HOW TO COMPLETE THIS TASK:
Reproduce each line of the entries that carries "margWrite".

[Collected data]

↓

-- ==== Sys2Proof/Safety.lean ====
section
/-! DEFINITION. What claims about runs are said in: the canonical form of registers and memories, what a change leaves as
it was, and the conditions under which blocks work. -/

namespace Sys2Proof.Machine
open Reg

/-- Registers and memories in canonical form: equal contents are equal data. -/
structure State.Canonical (s : State) : Prop where
  regs : Tab.wf resetOf s.regs = true
  hostMem : Memory.wf s.hostMem
  stores : Memory.wf s.mem.mem
  window : Memory.wf s.host.window
  sram : Memory.wf s.vault.sram
  flash : Tab.wf flashDefault s.nvm.flash = true

/-- A command completes: `exec` answers a next state, of which a property holds. -/
def Completes (c : Instr) (s : State) (p : State → Prop) : Prop := ∃ t, exec c s = .next t ∧ p t

/-- Every register but the listed ones reads as before. -/
def RegsOnly (l : List Nat) (s t : State) : Prop := ∀ a, a ∉ l → t.rd a = s.rd a

/-- A key of the Errata block, whose registers the raise of a source writes. -/
def inErrata (a : Nat) : Bool := decide (0x100000 ≤ a ∧ a < 0x200000)

/-- Every register but the listed ones and those of Errata reads as before. -/
def RegsOnlyErr (l : List Nat) (s t : State) : Prop := ∀ a, a ∉ l → inErrata a = false → t.rd a = s.rd a

/-- Every memory reads as before: host memory, BAR2, the boot image window, the vault's and the flash. -/
def SameMemory (s t : State) : Prop :=
  t.hostMem = s.hostMem ∧ t.mem.mem = s.mem.mem ∧ t.host.window = s.host.window ∧ t.vault.sram = s.vault.sram
    ∧ t.nvm.flash = s.nvm.flash

/-- The reply that a command gets as it starts: DONE after its deadline is DONE_DELAYED (R867, R871). -/
def State.replyOf (s : State) (p : Packet) (status : Nat) (result : List Word) : Reply :=
  { ring := p.ring, opcode := p.opcode, tag := p.tag, gen := p.gen
    status := if status = stDone && s.overdue p then stDoneDelayed else status
    wait := s.waitUs p, noirq := p.noirq, lecGen := s.get LEC.STAT.GEN, result := result }

/-- A command has been replied to as it started, and no other reply was put in line. -/
def RepliedTo (p : Packet) (status : Nat) (result : List Word) (s t : State) : Prop :=
  t.lec.replies = s.lec.replies ++ [s.replyOf p status result]

/-- The reply of a command that has been in progress (R867, R871). -/
def State.jobReply (s : State) (j : Job) (status : Nat) (result : List Word) : Reply :=
  { ring := j.packet.ring, opcode := j.packet.opcode, tag := j.packet.tag, gen := j.packet.gen
    status := if status = stDone && (s.overdue j.packet || decide (j.delay ≠ 0)) then stDoneDelayed else status
    wait := j.wait, delay := min (2 ^ 16 - 1) j.delay, noirq := j.packet.noirq, lecGen := s.get LEC.STAT.GEN, result := result }

/-- A command in progress has ended with a reply, and no other command began, ended or replied. -/
def JobEnded (j : Job) (status : Nat) (result : List Word) (s t : State) : Prop :=
  t.lec.replies = s.lec.replies ++ [s.jobReply j status result] ∧ t.lec.jobs = dropFirst (fun x => decide (x = j)) s.lec.jobs

/-- A command is in progress, and awaits its end. -/
def InProgress (p : Packet) (mask aux : Nat) (s t : State) : Prop :=
  t.lec.jobs = s.lec.jobs ++ [{ packet := p, wait := s.waitUs p, mask := mask, aux := aux }] ∧ t.lec.replies = s.lec.replies

/-- The registers that show the flow of a sector's Scribe and the fetch credit (R366, R367, R292). -/
def flowRegs (k : Nat) : List Nat := SCRIBE.DEPTH.reg k :: PS.RA_STAT.reg k :: (List.range 4).map (SCRIBE.CNT.reg k)

/-- The main domain runs, the host link is up, and no rest is in force or being entered or left. -/
def State.awake (s : State) : Bool :=
  s.mainOn && s.host.linkUp && decide (s.pstate ≤ psLight) && s.quill.entering.isNone && !s.quill.waking

end Sys2Proof.Machine
end

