/-- Ruled instants, degraded decisions and the chain commands -/
def Obligations.ChainInstants : Prop :=
  (∀ (a : RuledAction) (u : State) (e g : Nat) (s : State),
      s.takeAction (fun k => match k with | .start _ _ => true | _ => false) = some (a, u) →
      a.kind = .start e g →
      (u.chainMembers e).filter (fun k => u.scState k = scPriming && (u.scribe k).chain.isSome) = [] →
      Completes .chainStartInstant s fun t =>
        t = u) ∧
  (∀ (q : Posted) (k : Sector) (s : State),
      s.ev.posted.find? (fun p => match p.chain with | some t => s.ruledDue t | none => false) = some q →
      q.route.testBit k = true →
      q.code < 256 →
      s.modeOf k ≠ mOff →
      Completes .chainEventDeliver s fun t =>
        t.evPending k q.code = true ∧
        t.ev.posted = dropFirst (fun x => decide (x = q)) s.ev.posted) ∧
  (∀ (a : RuledAction) (u : State) (e : Nat) (k : Sector) (s : State),
      s.takeAction (fun k => match k with | .halt _ => true | _ => false) = some (a, u) →
      a.kind = .halt e →
      u.chainMembers e = [k.val] →
      u.scState k = scRunning →
      Completes .chainHaltInstant s fun t =>
        (t.scribe k).stops = (u.scribe k).stops ++ [(stopChain, u.localInstant a.instant)] ∧
        t = { u with scribes := t.scribes }) ∧
  (∀ (d : ChainDecision) (s : State),
      s.isMaster = true →
      s.chain = chRuled →
      s.rul.conds = [] →
      s.rul.decisions = [d] →
      d.reached + s.chainLat / 2 ≤ s.masterNow →
      Completes .decideDegraded s fun t =>
        t.rul.decisions = [] ∧
        t.rul.queue = s.rul.queue ++ [{ kind := ftDecide, origin := s.chainAddr, payload := decidePayload d.ens d.seq false true (d.reached + s.chainLat) }]) ∧
  (∀ (p : Packet) (u : State) (s : State),
      s.start 0x801 = some (p, u) →
      (List.range 8).any (fun k => s.modeOf k = mRun) = false →
      p.arg 0 = 0 →
      s.lec.jobs = [] →
      Completes .rulRole s fun t =>
        t.get RUL.CTL.ROLE = 0 ∧
        t.chain = chOff ∧
        t.lec.jobs = [] ∧
        t.lec.replies.length = s.lec.replies.length + 1 ∧
        SameMemory s t) ∧
  (∀ (j : Job) (s : State),
      s.findJob (fun j => j.packet.opcode = 0x801) = some j →
      s.rul.roleAt + usTicks 10000 ≤ s.tick →
      Completes .rulRoleReplyTimeout s fun t =>
        JobEnded j stDone [s.rd RUL.STAT.reg] s t ∧
        RegsOnly [LEC.STAT.reg] s t ∧
        SameMemory s t) ∧
  (∀ (p : Packet) (u : State) (s : State),
      s.start 0x802 = some (p, u) →
      s.isMaster = true →
      s.chain = chRuled →
      Completes .rulDeskew s fun t =>
        InProgress p 0 0 u t ∧
        t.rul.queue = s.rul.queue ++ [{ kind := ftDeskew, origin := s.chainAddr, payload := (s.masterNow + s.chainLat) % 2 ^ 32 }] ∧
        RegsOnly [LEC.STAT.reg] s t ∧
        SameMemory s t) ∧
  (∀ (p : Packet) (u : State) (s : State),
      s.start 0x803 = some (p, u) →
      s.ensClash (p.arg 0) (p.arg 2) = false →
      p.arg 0 < 4 →
      Completes .rulEns s fun t =>
        RepliedTo p stDone [] u t ∧
        t.flag (RUL.ENS.EN (p.arg 0)) = decide (p.arg 1 % 2 = 1) ∧
        t.get (RUL.ENS.SMASK (p.arg 0)) = p.arg 2 % 2 ^ 8 ∧
        RegsOnly [RUL.ENS.reg (p.arg 0), RUL.ENS_DEV.reg (p.arg 0)] s t ∧
        SameMemory s t) ∧
  (∀ (p : Packet) (u : State) (s : State),
      s.start 0x804 = some (p, u) →
      Completes .rulHop s fun t =>
        RepliedTo p stDone [] u t ∧
        t.get RUL.HOP.VALID = p.arg 0 % 2 ∧
        t.get RUL.HOP.IN_DOTS = p.arg 1 % 2 ^ 16 ∧
        RegsOnly [RUL.HOP.reg] s t ∧
        SameMemory s t) ∧
  (∀ (p : Packet) (u : State) (s : State),
      s.start 0x805 = some (p, u) →
      Completes .rulStatus s fun t =>
        RepliedTo p stDone (packFields [(32, (s.rd RUL.STAT.reg).toNat), (64, s.get64 RUL.OFFSET_LO.reg RUL.OFFSET_HI.reg), (32, (s.rd RUL.RT.reg).toNat), (32, (s.rd RUL.CLOSURE.reg).toNat), (32, (s.rd RUL.CHAIN_LAT.reg).toNat)]) u t ∧
        RegsOnly [] s t ∧
        SameMemory s t)

/-- Ring doorbells, reading of commands, replies and the resets of the host function -/
def Obligations.Rings : Prop :=
  (∀ (r : Ring) (v : Word) (s : State),
      s.awake = true →
      v.toNat % 2 ^ 16 < 2 ^ s.get (RING.SIZE.SQ_LOG r) →
      Completes (.sqDoorbell r v) s fun t =>
        t.get (RING.SQ_TAIL.TAIL r) = v.toNat % 2 ^ 16 ∧
        RegsOnly [RING.SQ_TAIL.reg r] s t ∧
        t = { s with regs := t.regs }) ∧
  (∀ (r : Ring) (v : Word) (s : State),
      s.awake = true →
      2 ^ s.get (RING.SIZE.SQ_LOG r) ≤ v.toNat % 2 ^ 16 →
      Completes (.sqDoorbell r v) s fun t =>
        t.flag (RING.STAT.TAIL_ERR r) = true ∧
        RegsOnly [RING.STAT.reg r] s t ∧
        t = { s with regs := t.regs }) ∧
  (∀ (r : Ring) (header : BitVec 128) (s : State),
      s.lecReads = true →
      s.flag (RING.CTL.EN r) = true →
      s.host.linkUp = true →
      1 ≤ s.sqReady r →
      header.toNat / 2 ^ 32 % 256 = 0 →
      headerOk r header.toNat [] = true →
      Completes (.commandRead r header []) s fun t =>
        t.lec.waiting = s.lec.waiting ++ [{ ring := r, opcode := header.toNat % 2 ^ 12, cls := r / 2, tag := header.toNat / 2 ^ 16 % 2 ^ 16, fence := header.toNat.testBit 40, noirq := header.toNat.testBit 41, target := header.toNat / 2 ^ 64 % 2 ^ 32, deadline := header.toNat / 2 ^ 96 % 2 ^ 32, gen := s.get (RING.SQ_HEAD.GEN r), readAt := s.tick, params := [] }] ∧
        t.get (RING.SQ_HEAD.HEAD r) = (s.get (RING.SQ_HEAD.HEAD r) + 1) % 2 ^ s.get (RING.SIZE.SQ_LOG r) % 2 ^ 16 ∧
        t.get (RING.STAT.OUTSTANDING r) = (s.get (RING.STAT.OUTSTANDING r) + 1) % 2 ^ 16 ∧
        RegsOnly [RING.SQ_HEAD.reg r, RING.STAT.reg r] s t ∧
        t = { s with regs := t.regs, lec := t.lec }) ∧
  (∀ (r : Ring) (header : BitVec 128) (params : List Word) (s : State),
      s.lecReads = true →
      s.flag (RING.CTL.EN r) = true →
      s.host.linkUp = true →
      1 + header.toNat / 2 ^ 32 % 256 ≤ s.sqReady r →
      params.length = 4 * (header.toNat / 2 ^ 32 % 256) →
      headerOk r header.toNat params = false →
      Completes (.commandRead r header params) s fun t =>
        t.lec.replies.length = s.lec.replies.length + 1 ∧
        t.lec.replies.getLast?.map (fun x => (x.status, x.tag, x.ring, x.result)) = some (stBadParam, header.toNat / 2 ^ 16 % 2 ^ 16, r.val, []) ∧
        t.lec.waiting = s.lec.waiting ∧
        RegsOnly [RING.SQ_HEAD.reg r, RING.STAT.reg r] s t) ∧
  (∀ (p : Packet) (rest : List Packet) (s : State),
      s.lec.waiting = p :: rest →
      s.overdue p = true →
      Completes .commandStale s fun t =>
        RepliedTo p stStale [] s t ∧
        t.lec.waiting = rest ∧
        t = { s with lec := t.lec }) ∧
  (∀ (r : Ring) (x : Reply) (rest : List Reply) (s : State),
      s.lec.replies = x :: rest →
      x.ring = r.val →
      x.result = [] →
      x.lecGen = s.get LEC.STAT.GEN →
      x.noirq = true →
      x.opcode ≠ 0x004 →
      s.cqRoom x = true →
      s.slotsOn 0x90 = [] →
      s.dbg.heldReplies = [] →
      s.get (RING.CQ_TAIL.TAIL r) + 1 < s.cqSize r →
      Completes (.replyWrite r) s fun t =>
        t.hostMem = memWrs s.hostMem (s.cqSlot r (s.get (RING.CQ_TAIL.TAIL r))) (leBytes 16 (s.replyHeader x)) ∧
        t.get (RING.CQ_TAIL.TAIL r) = s.get (RING.CQ_TAIL.TAIL r) + 1 ∧
        t.get (RING.STAT.OUTSTANDING r) = s.get (RING.STAT.OUTSTANDING r) - 1 ∧
        t.lec.replies = rest ∧
        RegsOnly [RING.CQ_TAIL.reg r, RING.STAT.reg r] s t ∧
        t = { s with regs := t.regs, lec := t.lec, hostMem := t.hostMem }) ∧
  (∀ (r : Ring) (x : Reply) (rest : List Reply) (s : State),
      s.lec.replies = x :: rest →
      x.ring = r.val →
      x.lecGen ≠ s.get LEC.STAT.GEN →
      Completes (.replyWrite r) s fun t =>
        t.lec.replies = rest ∧
        t.get LEC.STALE.COUNT = satAdd (2 ^ LEC.STALE.COUNT.n - 1) (s.get LEC.STALE.COUNT) 1 ∧
        t.get (RING.STAT.OUTSTANDING r) = s.get (RING.STAT.OUTSTANDING r) - 1 ∧
        RegsOnly [LEC.STALE.reg, RING.STAT.reg r] s t ∧
        t = { s with regs := t.regs, lec := t.lec }) ∧
  (∀ (r : Ring) (s : State),
      s.get (RING.CTL.COAL_US r) ≠ 0 →
      Tab.get (fun _ => 0) s.lec.coal r ≠ 0 →
      Tab.get (fun _ => 0) s.lec.coalAt r + 1500 * s.get (RING.CTL.COAL_US r) ≤ s.tick →
      s.host.d3hot = false →
      s.host.msixUnmask.contains (2 + r) = true →
      Completes (.replyCoalesceTimer r) s fun t =>
        Tab.get (fun _ => 0) t.lec.coal r = 0 ∧
        Tab.get (fun _ => 0) t.host.msixSent (2 + r) = Tab.get (fun _ => 0) s.host.msixSent (2 + r) + 1 ∧
        t = { s with lec := t.lec, host := t.host }) ∧
  (∀ (r : Ring) (v : Word) (s : State),
      s.awake = true →
      v.toNat % 2 ^ 16 < s.cqSize r →
      Completes (.cqHeadWrite r v) s fun t =>
        t.get (RING.CQ_HEAD.HEAD r) = v.toNat % 2 ^ 16 ∧
        RegsOnly [RING.CQ_HEAD.reg r] s t ∧
        t = { s with regs := t.regs, lec := t.lec }) ∧
  (∀ (r : Ring) (v : Word) (s : State),
      s.awake = true →
      s.flag (RING.CTL.EN r) = false →
      v.getLsbD 31 = true →
      Completes (.ringCtlWrite r v) s fun t =>
        t.flag (RING.CTL.EN r) = true ∧
        t.get (RING.SQ_TAIL.TAIL r) = 0 ∧
        t.get (RING.SQ_HEAD.HEAD r) = 0 ∧
        t.get (RING.CQ_HEAD.HEAD r) = 0 ∧
        t.get (RING.CQ_TAIL.TAIL r) = 0 ∧
        t.get (RING.CQ_TAIL.PHASE r) = 1 ∧
        RegsOnly [RING.CTL.reg r, RING.SQ_TAIL.reg r, RING.SQ_HEAD.reg r, RING.CQ_HEAD.reg r, RING.CQ_TAIL.reg r] s t ∧
        t = { s with regs := t.regs }) ∧
  (∀ (s : State),
      s.mainOn = true →
      Completes .functionLevelReset s fun t =>
        t.lec.waiting = [] ∧
        t.lec.replies = [] ∧
        t.lec.jobs = [] ∧
        t.host.msixSent = [] ∧
        t.host.msixUnmask = [] ∧
        t.host.window = [] ∧
        t.get (RING.SQ_TAIL.TAIL 0) = 0 ∧
        t.hostMem = s.hostMem ∧
        t.mem.mem = s.mem.mem) ∧
  (∀ (s : State),
      Completes (.pciePowerState true) s fun t =>
        t.host.d3hot = true ∧
        t = { s with host := t.host }) ∧
  (∀ (v : Nat) (s : State),
      s.host.held = [v] →
      s.host.msixUnmask.contains v = true →
      Completes (.pciePowerState false) s fun t =>
        t.host.d3hot = false ∧
        t.host.held = [] ∧
        Tab.get (fun _ => 0) t.host.msixSent v = Tab.get (fun _ => 0) s.host.msixSent v + 1 ∧
        t = { s with host := t.host })
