/-! ### setChan -/

@[simp] theorem State.pending_setChan (c : Nat) (x : Chan) : (s.setChan c x).pending = s.pending := rfl
@[simp] theorem State.regs_setChan (c : Nat) (x : Chan) : (s.setChan c x).regs = s.regs := rfl
@[simp] theorem State.latch_setChan (c : Nat) (x : Chan) : (s.setChan c x).latch = s.latch := rfl
@[simp] theorem State.tick_setChan (c : Nat) (x : Chan) : (s.setChan c x).tick = s.tick := rfl
@[simp] theorem State.free_setChan (c : Nat) (x : Chan) : (s.setChan c x).free = s.free := rfl
@[simp] theorem State.answer_setChan (c : Nat) (x : Chan) : (s.setChan c x).answer = s.answer := rfl
@[simp] theorem State.hostMem_setChan (c : Nat) (x : Chan) : (s.setChan c x).hostMem = s.hostMem := rfl
@[simp] theorem State.host_setChan (c : Nat) (x : Chan) : (s.setChan c x).host = s.host := rfl
@[simp] theorem State.lec_setChan (c : Nat) (x : Chan) : (s.setChan c x).lec = s.lec := rfl
@[simp] theorem State.quill_setChan (c : Nat) (x : Chan) : (s.setChan c x).quill = s.quill := rfl
@[simp] theorem State.clk_setChan (c : Nat) (x : Chan) : (s.setChan c x).clk = s.clk := rfl
@[simp] theorem State.rul_setChan (c : Nat) (x : Chan) : (s.setChan c x).rul = s.rul := rfl
@[simp] theorem State.err_setChan (c : Nat) (x : Chan) : (s.setChan c x).err = s.err := rfl
@[simp] theorem State.dbg_setChan (c : Nat) (x : Chan) : (s.setChan c x).dbg = s.dbg := rfl
@[simp] theorem State.vault_setChan (c : Nat) (x : Chan) : (s.setChan c x).vault = s.vault := rfl
@[simp] theorem State.nvm_setChan (c : Nat) (x : Chan) : (s.setChan c x).nvm = s.nvm := rfl
@[simp] theorem State.mem_setChan (c : Nat) (x : Chan) : (s.setChan c x).mem = s.mem := rfl
@[simp] theorem State.ev_setChan (c : Nat) (x : Chan) : (s.setChan c x).ev = s.ev := rfl
@[simp] theorem State.cpyWait_setChan (c : Nat) (x : Chan) : (s.setChan c x).cpyWait = s.cpyWait := rfl
@[simp] theorem State.scribes_setChan (c : Nat) (x : Chan) : (s.setChan c x).scribes = s.scribes := rfl
@[simp] theorem State.octs_setChan (c : Nat) (x : Chan) : (s.setChan c x).octs = s.octs := rfl
@[simp] theorem State.balls_setChan (c : Nat) (x : Chan) : (s.setChan c x).balls = s.balls := rfl
@[simp] theorem State.dacs_setChan (c : Nat) (x : Chan) : (s.setChan c x).dacs = s.dacs := rfl
@[simp] theorem State.parks_setChan (c : Nat) (x : Chan) : (s.setChan c x).parks = s.parks := rfl
@[simp] theorem State.settled_setChan (c : Nat) (x : Chan) : (s.setChan c x).settled = s.settled := rfl
@[simp] theorem State.sines_setChan (c : Nat) (x : Chan) : (s.setChan c x).sines = s.sines := rfl
@[simp] theorem State.sineAt_setChan (c : Nat) (x : Chan) : (s.setChan c x).sineAt = s.sineAt := rfl
@[simp] theorem State.hairs_setChan (c : Nat) (x : Chan) : (s.setChan c x).hairs = s.hairs := rfl
@[simp] theorem State.tdrs_setChan (c : Nat) (x : Chan) : (s.setChan c x).tdrs = s.tdrs := rfl
@[simp] theorem State.dcs_setChan (c : Nat) (x : Chan) : (s.setChan c x).dcs = s.dcs := rfl
@[simp] theorem State.rots_setChan (c : Nat) (x : Chan) : (s.setChan c x).rots = s.rots := rfl
@[simp] theorem State.cores_setChan (c : Nat) (x : Chan) : (s.setChan c x).cores = s.cores := rfl
@[simp] theorem State.secCals_setChan (c : Nat) (x : Chan) : (s.setChan c x).secCals = s.secCals := rfl
@[simp] theorem State.procs_setChan (c : Nat) (x : Chan) : (s.setChan c x).procs = s.procs := rfl
@[simp] theorem State.margs_setChan (c : Nat) (x : Chan) : (s.setChan c x).margs = s.margs := rfl
@[simp] theorem State.blots_setChan (c : Nat) (x : Chan) : (s.setChan c x).blots = s.blots := rfl
@[simp] theorem State.rd_setChan (c : Nat) (x : Chan) (r : Nat) : (s.setChan c x).rd r = s.rd r := rfl
@[simp] theorem State.get_setChan (c : Nat) (x : Chan) (r : Fld) : (s.setChan c x).get r = s.get r := rfl
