-- ==== Sys2Proof/Laws/AfterScribe.lean ====
section
/-! SUPPORT. That the balls, the pattern stores, the Scribes, their chains and pencils leave behind what an operation may. -/

namespace Sys2Proof.Machine
open Reg

variable {s₀ s : State}

/-! ### MargOps -/

theorem State.setMargRes_after (h : s₀.After s) (k : Nat) (m : Marg) : s₀.After (State.setMargRes s k m) := by
  unfold State.setMargRes
  try dsimp only
  with_reducible repeat' first | assumption | apply State.setMarg_after | apply State.set_after

theorem State.margPen_after (h : s₀.After s) (k fails marks : Nat) : s₀.After (State.margPen s k fails marks) := by
  unfold State.margPen
  try dsimp only
  with_reducible repeat' first | assumption | apply State.set_after

theorem State.margTrip_after (h : s₀.After s) (k why at_ : Nat) (stops : Bool) :
    s₀.After (State.margTrip s k why at_ stops) := by
  unfold State.margTrip
  try dsimp only
  with_reducible repeat' first
    | assumption | apply State.After.ite | apply State.set_after | apply State.setMarg_after
    | apply State.askStop_after

theorem State.margStopRecording_after (h : s₀.After s) (k : Nat) : s₀.After (State.margStopRecording s k) := by
  unfold State.margStopRecording
  try dsimp only
  with_reducible repeat' first
    | assumption | apply State.set_after | apply State.bump_after | apply State.setMargRes_after

theorem State.margBoundary_after (h : s₀.After s) (k bd : Nat) : s₀.After (State.margBoundary s k bd) := by
  unfold State.margBoundary
  try dsimp only
  with_reducible repeat' first
    | assumption | apply State.After.ite | apply State.setMarg_after | apply State.setB_after | apply State.set_after
    | apply State.margTrip_after | apply State.margStopRecording_after

theorem State.margInkLine_after (h : s₀.After s) (k idx w : Nat) : s₀.After (State.margInkLine s k idx w) := by
  unfold State.margInkLine
  try dsimp only
  with_reducible repeat' first | assumption | apply State.After.ite | apply State.setMargRes_after

theorem State.margOwe_after (h : s₀.After s) (k v vidx : Nat) (r : MargRec) (flags : Nat) :
    s₀.After (State.margOwe s k v vidx r flags) := by
  unfold State.margOwe
  try dsimp only
  with_reducible repeat' first | assumption | apply State.setMarg_after

theorem State.margBegin_after (h : s₀.After s) (k v : Nat) : s₀.After (State.margBegin s k v) := by
  unfold State.margBegin
  try dsimp only
  with_reducible repeat' first | assumption | apply State.After.ite | apply State.setMarg_after

theorem State.margMark_after (h : s₀.After s) (k : Nat) (e : Inked) (flags : Nat) :
    s₀.After (State.margMark s k e flags) := by
  unfold State.margMark
  try dsimp only
  with_reducible repeat' first
    | assumption | apply State.After.ite | apply State.setMargRes_after | apply State.margOwe_after

theorem State.margAged_after (h : s₀.After s) (k pins : Nat) : s₀.After (State.margAged s k pins) := by
  unfold State.margAged
  try dsimp only
  with_reducible repeat' first | assumption | apply State.After.ite | apply State.set_after

theorem State.margPair_after (h : s₀.After s) (k : Nat) (a : MargHalf) (b : Option MargHalf) :
    s₀.After (State.margPair s k a b) := by
  unfold State.margPair
  try dsimp only
  with_reducible repeat' first
    | assumption | apply State.After.ite | apply State.setMarg_after | apply State.setMargRes_after
    | apply State.set_after | apply State.bump_after | apply State.margAged_after | apply State.margOwe_after

theorem State.count64_after (h : s₀.After s) (lo hi : Nat) : s₀.After (State.count64 s lo hi) := by
  unfold State.count64
  try dsimp only
  with_reducible repeat' first | assumption | apply State.set64_after

theorem State.margPin_after (h : s₀.After s) (k idx : Nat) (firsts : List FirstFail) (pin : Nat) :
    s₀.After (State.margPin s k idx firsts pin) := by
  unfold State.margPin
  try dsimp only
  with_reducible repeat' first
    | assumption | apply State.After.ite | apply State.bump_after | apply State.set_after | apply State.setB_after

theorem State.margCount_after (h : s₀.After s) (k : Nat) (e : Inked) (fail at_ : Nat) :
    s₀.After (State.margCount s k e fail at_) := by
  unfold State.margCount
  try dsimp only
  with_reducible repeat' first
    | assumption | intro _ | apply State.After.ite | apply State.count64_after | apply State.set_after
    | apply State.each_after | apply State.margPin_after | apply State.margTrip_after

theorem State.margResolve_after (h : s₀.After s) (k : Nat) (e : Inked) (at_ : Nat) :
    s₀.After (State.margResolve s k e at_) := by
  unfold State.margResolve
  try dsimp only
  with_reducible repeat' first
    | assumption | apply State.After.ite | apply State.margCount_after | apply State.margAged_after
    | apply State.margMark_after | apply State.setMarg_after | apply State.margPair_after

theorem State.margWrite_after (h : s₀.After s) (k : Nat) (r : MargRec) : s₀.After (State.margWrite s k r) := by
  unfold State.margWrite
  try dsimp only
  with_reducible repeat' first
    | assumption | apply State.After.ite | apply State.stackWordWrite_after | apply State.set_after
    | apply State.bump_after | apply State.setMargRes_after

theorem State.margClosed_after (h : s₀.After s) (k : Nat) : s₀.After (State.margClosed s k) := by
  unfold State.margClosed
  try dsimp only
  with_reducible repeat' first | assumption | apply State.set_after | apply State.setMargRes_after

theorem State.margForm_after (h : s₀.After s) (k : Nat) (e : MargStop) : s₀.After (State.margForm s k e) := by
  unfold State.margForm
  try dsimp only
  with_reducible repeat' first
    | assumption | apply State.After.ite | apply State.margBegin_after | apply State.margPair_after
    | apply State.setMarg_after | apply State.margOwe_after | split

theorem State.margStart_after (h : s₀.After s) (k : Nat) : s₀.After (State.margStart s k) := by
  unfold State.margStart
  try dsimp only
  with_reducible repeat' first | assumption | apply State.onMarg_after

theorem State.margEnd_after (h : s₀.After s) (k : Nat) : s₀.After (State.margEnd s k) := by
  unfold State.margEnd
  try dsimp only
  with_reducible repeat' first | assumption | apply State.onMarg_after

/-! ### NibOps -/

theorem State.formLane_after (h : s₀.After s) (g l : Nat) (t : Taken) : s₀.After (State.formLane s g l t).2 := by
  unfold State.formLane
  try dsimp only
  with_reducible repeat' first
    | assumption | apply State.After.ite | apply State.setBall_after | apply State.setB_after | apply State.set_after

↑

SOLUTION TO THIS EXERCISE:
theorem State.margWrite_after (h : s₀.After s) (k : Nat) (r : MargRec) : s₀.After (State.margWrite s k r) := by
  unfold State.margWrite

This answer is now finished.